* _WHAT THE TASK REQUIRES_: What you should write out is every line from the one containing "namespace Sys2Proof.Machine" to the end of the data, exactly and with nothing else.

Dataset items:
-- ==== Sys2Proof/Machine/Flags.lean ====
section
/-! DEFINITION. STATUS: its word, its write-1-to-clear bits, and the error codes it reports (10_state.md R29, R30; 60_exceptions.md R137). -/

namespace Sys2Proof.Machine

/-- The number of an error cause in STATUS.ERRCODE (R137). -/
def ErrCode.code : ErrCode → BitVec 4
  | .illegalCmd => 1
  | .invalidGeometry => 2
  | .noGeometry => 3
  | .bounds => 4
  | .overlap => 5

/-- One flag as one bit. -/
def flagBit (b : Bool) : BitVec 1 := BitVec.ofBool b

/-- STATUS as a word (R29): BUSY [0], DONE [1], ERR [2], GEOM_VALID [3], WBUSY [4], zeros [7:5], ERRCODE [11:8], zeros [31:12]. -/
def statusWord (s : State) : Word :=
  (0 : BitVec 20) ++ s.errcode ++ (0 : BitVec 3) ++ flagBit s.wbusy ++ flagBit s.geomValid
    ++ flagBit s.err ++ flagBit s.done ++ flagBit s.busy

/-- R30: a host write to STATUS, whatever BUSY is. Writing 1 clears DONE, ERR (with ERRCODE) or WBUSY; nothing else is writable. -/
def State.writeStatus (s : State) (data : Word) : State :=
  { s with
    done := s.done && !data.getLsbD 1
    err := s.err && !data.getLsbD 2
    errcode := if data.getLsbD 2 then 0 else s.errcode
    wbusy := s.wbusy && !data.getLsbD 4 }

end Sys2Proof.Machine
end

* _PROBLEM SOLUTION_:
namespace Sys2Proof.Machine

/-- The number of an error cause in STATUS.ERRCODE (R137). -/
def ErrCode.code : ErrCode → BitVec 4
  | .illegalCmd => 1
  | .invalidGeometry => 2
  | .noGeometry => 3
  | .bounds => 4
  | .overlap => 5

/-- One flag as one bit. -/
def flagBit (b : Bool) : BitVec 1 := BitVec.ofBool b

/-- STATUS as a word (R29): BUSY [0], DONE [1], ERR [2], GEOM_VALID [3], WBUSY [4], zeros [7:5], ERRCODE [11:8], zeros [31:12]. -/
def statusWord (s : State) : Word :=
  (0 : BitVec 20) ++ s.errcode ++ (0 : BitVec 3) ++ flagBit s.wbusy ++ flagBit s.geomValid
    ++ flagBit s.err ++ flagBit s.done ++ flagBit s.busy

/-- R30: a host write to STATUS, whatever BUSY is. Writing 1 clears DONE, ERR (with ERRCODE) or WBUSY; nothing else is writable. -/
def State.writeStatus (s : State) (data : Word) : State :=
  { s with
    done := s.done && !data.getLsbD 1
    err := s.err && !data.getLsbD 2
    errcode := if data.getLsbD 2 then 0 else s.errcode
    wbusy := s.wbusy && !data.getLsbD 4 }

end Sys2Proof.Machine
end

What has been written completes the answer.